Researchers from NVIDIA proposed PRORL, an approach designed to achieve an extended RL training period that helps to explore inference strategies more deeply. PRORL supports over 2,000 training steps and scale training data across different tasks such as mathematics, coding, scientific problems, logic puzzles and following instructions. The researchers used PRORL to develop Nemotron-Research-Reasoning-Qwen-1.5b, the world’s best 1.5B inference model that outperforms its basic model, DeepSeek-R1-1.5B, and surpasses DeepSeek-R1-7B in various benchmark analyses. It shows that when sufficient training time is given and applied to novel inference tasks, RL can discover truly new solutions that do not exist in the basic model, suggesting that a true extension of inference capability is the exception of initial training.

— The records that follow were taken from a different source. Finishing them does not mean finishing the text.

/-- Whether two requests come from one master: one core's, or one processor's or port's. -/
def Req.sameMaster (r q : Req) : Bool := r.site == q.site && (decide (r.slot ≤ 70) && decide (q.slot ≤ 70) || r.slot == q.slot && r.lane == q.lane)

/-- A request goes out with the releases of records at the same target (R248). -/
def State.releaseFor (s : State) (r : Req) : State :=
  if r.remote.isSome then s
  else s.releaseRecords (fun q => q.sameMaster r && s.placeSite q.addr == s.placeSite r.addr)

/-- The payload that a request carries (R230). -/
def Req.carries (r : Req) : Nat := match r.kind with | .read => 0 | .atomic _ => 2 * r.size | _ => r.size

/-- The payload that its answer carries. -/
def Req.brings (r : Req) : Nat :=
  match r.kind with | .read => if r.fillL1 then 128 else r.size | .atomic _ => r.size | _ => 0

/-- The packet in which a request enters the network at its master's router (R230, R232, R235); a resend goes on the detour channels (R247). -/
def State.outward (s : State) (r : Req) (attempt : Nat) : Packet :=
  let d := s.placeSite r.addr
  let i := s.portal r d
  { pid := 0, rid := r.rid, response := false, cls := r.cls, at_ := i, input := r.door.input i, since := 0, dest := d
    endpoint := targetEnd r.addr, src := i, detour := decide (0 < attempt), retry := decide (0 < attempt), attempt := attempt, via := [] }

/-- A request's way out of its master: to another part, over the mesh to the router of its place, or straight to the slice beneath its core
(R19, R230, R296). -/
def State.goOut (s : State) (r : Req) : State :=
  match r.remote with
  | some (dst, part, a) => s.sendRemote r dst part a
  | none =>
    if s.placeSite r.addr = r.site then s.bump64 (.cntCore r.site) 0x030 r.carries
    else (if r.slot ≤ 70 then s.bump64 (.cntCore r.site) 0x038 r.carries else s).postPacket (s.outward r 0)

/-- A request leaves its master. -/
def State.send (s : State) (r : Req) : State :=
  let s := s.releaseFor r
  let r := { s.leaving r with rid := s.net.nextRid }
  (s.enter r).goOut r

/-- What keeps a request that waits from leaving: its core has no tag that its class may take (R252, R253), or the fabric port of its route has
no place among its remote reads (R252). -/
def State.heldBy (s : State) (r : Req) (cls : Nat) : Option StallOn :=
  if r.slot ≤ 70 ∧ (s.tagOf r.site (unitOf r.slot) cls).isNone = true then some (.tags r.site)
  else
    match r.kind, r.remote with
    | .read, some (dst, _, _) => (s.readsFull dst 1).map .reads
    | _, _ => none

/-- A request that waits leaves where nothing keeps it, and stalls where something does (R241, R252): the state, and what keeps it. -/
def State.departs (s : State) (r : Req) : State × Option StallOn :=
  let (t, cls) := s.injectFor r r.size
  match t.heldBy r cls with
  | some on => (s.stall (.request r.rid) on, some on)
  | none =>
    let t := (t.unstall (.request r.rid)).releaseFor r
    let r := t.leaving { r with cls := cls }
    ((t.setReq r).goOut r, none)

/-- The number of the unit behind whose first waiting request others wait. -/
def Req.lineUp (r : Req) : Nat := if r.slot ≤ 70 then unitOf r.slot else 4

/-- Requests that wait leave in the order of their units, as far as nothing keeps them; behind one that stalls its unit's others wait
(R252). -/
def State.departAll (s : State) (rs : List Req) : State :=
  (rs.foldl (fun (a : State × List Nat) r =>
    if a.2.contains r.lineUp then a
    else
      match a.1.departs r with
      | (t, none) => (t, a.2)
      | (t, some _) => (t, r.lineUp :: a.2)) (s, [])).1

/-- What waits at a core, or at the processors and ports, leaves. -/
def State.sendQueued (s : State) (site : Nat) : State :=
  s.departAll (s.net.reqs.filter (fun r => r.site == site && r.state == .queued))

/-! ## Requests of masters other than threads -/

/-- Who accesses memory: an engine of a core (slot 65 staging, 66 feeding, 67 prior values, 68 write-out, each with its tile's number as lane; 69
DMA with its job as lane; 70 espalier), a command's processor (71, at site 0xFFFF, its home as lane), a host port (72), a fabric port (73), the
debug port (75); for which command, block, partition and under which segments; and, of a port, the number of the access. -/
structure Eng where
  site : Nat
  slot : Nat
  lane : Nat
  cid : Nat
  lin : Nat
  part : Nat
  segs : Map W32
  lbase : Nat
  lunits : Nat
  index : Nat
  serial : Nat
deriving DecidableEq, Repr

/-- The site that stands for masters that are no cores. -/
def noSite : Nat := 0xFFFF

/-- The command number of accesses that no command makes. -/
def noCid : Nat := 2 ^ 64

/-- Whether a request is a master's. -/
def Eng.owns (e : Eng) (r : Req) : Bool :=
  r.site == e.site && r.slot == e.slot && r.lane == e.lane && r.cid == e.cid && r.serial == e.serial

/-- A request of a master. -/
def Eng.req (e : Eng) (kind : ReqKind) (remote : Option (Nat × Nat × Nat)) (a n : Nat) : Req :=
  { rid := 0, cid := e.cid, lin := e.lin, site := e.site, slot := e.slot, lane := e.lane, serial := e.serial
    index := e.index, kind := kind, space := 2, ea := a, addr := a, size := n, data := 0, cmp := 0, pois := false
    dest := none, uni := false, sx := false, fillL1 := false, cls := 7, part := e.part, sentAt := 0
    attempt := 0, state := .queued, result := 0, rpois := false, remote := remote
    heldOnce := false, dropFill := false, red := none, line := [], lpois := [], refused := false, tag := 6 }

/-- The request of a master for a run, if it is under way or answered. -/
def State.engReq (s : State) (e : Eng) (kind : ReqKind) (remote : Option (Nat × Nat × Nat)) (a n : Nat) : Option Req :=
  s.net.reqs.find? (fun r => e.owns r && r.kind == kind && r.remote == remote && r.addr == a && r.size == n && r.state != .answered)

/-- Whether a request of a master has yet to be answered. -/
def State.engBusy (s : State) (e : Eng) : Bool := s.net.reqs.any (fun r => e.owns r && !r.ended)

/-- A master has used its answers. -/
def State.used (s : State) (e : Eng) : State :=
  { s with net := { s.net with reqs := s.net.reqs.filterMap (fun r => if e.owns r && r.state == .ready then r.over else some r) } }

/-- A write of a master to a place of this part, cut at line boundaries (R146, R230). -/
def State.queueWrite (s : State) (e : Eng) (a : Nat) (bs : List PByte) : State :=
  (linePieces a bs.length).foldl (fun t x =>
    let r := e.req .write none x.1 x.2
    let d := (bs.drop (x.1 - a)).take x.2
    t.enter { r with line := d.map (·.1), lpois := wordMarks r.markOff d }) s

/-- A read of a master of a place of this part, cut at line boundaries, as far as it is not under way. -/
def State.queueRead (s : State) (e : Eng) (a n : Nat) : State :=
  (linePieces a n).foldl (fun t x => if (t.engReq e .read none x.1 x.2).isSome then t else t.enter (e.req .read none x.1 x.2)) s

/-! ## Control messages (R232, R250) -/

/-- A control message on its way, or whose answer is. -/
def State.order? (s : State) (msg : CtlMsg) : Option Req := s.net.reqs.find? (fun r => r.kind == .order msg && !r.ended)

/-- Whether a request is an end order that its core holds until it can acknowledge (R23). -/
def Req.held (r : Req) : Bool := r.isOrder && r.state == .missing

/-- A control message of 64 bytes as a command processor sends it, by the processor's stack × 4 + number, for a command. -/
def orderReq (home cid : Nat) (msg : CtlMsg) : Req :=
  Eng.req ⟨noSite, 71, home, cid, 0, 0, [], 0, 0, 0, 1⟩ (.order msg) none (lmemBase + msg.site * 0x80000) 64

/-- A control message sets out from the stack controller (R232). -/
def State.sendOrder (s : State) (home cid : Nat) (msg : CtlMsg) : State := (s.enter (orderReq home cid msg)).sendQueued noSite

/-- A control message has been carried out, or a core that is fenced refuses it: its answer sets out (R184, R374). -/
def State.obeyed (s : State) (r : Req) : State :=
  (s.respond r).setReq { r with state := .performed, refused := hasSite s.roster.fenced (s.placeSite r.addr) }

end Sys2Proof.Machine
end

The researchers built a diverse and verifiable training dataset across 136,000 examples across five task domains: mathematics, code, STEM, logic puzzles and the following instructions. This training uses the VERL framework for RL implementation, using the enhancement of the GRPO method proposed by DAPO. The proposed model is used in a wide range of evaluation benchmarks in multiple domains: mathematical evaluation includes AIME2024, AIME2025, AMC, MATH, MATH, MINERVA MATH and OLYMPIAD BANCH; coding evaluation uses Prime validation set, HumaneValplus and LiveCodebench; logical puzzle evaluation retains 100 samples from inference fitness tasks, while functional STEM reasoning and instructions are evaluated using a curated subset of GPQA diamonds and IFEVAL.
In mathematics, Nemotron-Reason-Reasoning-QWEN-1.5B has an average increase of 15.7% in the benchmark, while Pass@1 accuracy for competitive programming tasks has increased by 14.4%. STEM reasoning and instructions in the following domain resulted in a 25.9% increase in GPQA diamonds and IFEVAL’s diamonds earning 22.0% gains. The model shows a 54.8% increase in rewards, showing high accuracy in reasoning on the logic puzzle of gymnasiums. The evaluation of score ranges showed significant improvements in the three invisible reasoning fitness tasks, highlighting effective generalizations beyond training allocations. Compared with the domain-specific models DeepScaler-1.5b and DeepCoder-1.5b, PRORL trained models can achieve superior passes on 1 score in both mathematical (+4.6%) and code (+6.5%) benchmarks.
In this article, the researchers introduce PRORL, which provides evidence for extended, stable RL training that develops novel inference models beyond the initial capabilities of the fundamental model. Based on this approach, the researchers developed Nemotron-Research-Reasoning-Qwen-1.5b, the best 1.5B inference model in the world. Prorl demonstrates its ability to solve tasks that the base model initially struggles, suggesting that extended RL training helps model internalize abstract inference patterns and can be transferred outside the training distribution. These results challenge previous assumptions about RL limits and determine that sufficient training time using appropriate techniques can increase inference boundaries, thus paving the way for developing more capable inference models.
View the paper and model page . All credits for this study are to the researchers on the project. Also, please stay tuned for us twitter And don’t forget to join us 95k+ ml reddit And subscribe Our newsletter.
Sajjad Ansari is a final year undergraduate student from IIT Kharagpur. As a technology enthusiast, he delves into the practical application of AI, focusing on understanding AI technology and its real-world impact. He aims to express complex AI concepts in a clear and easy way.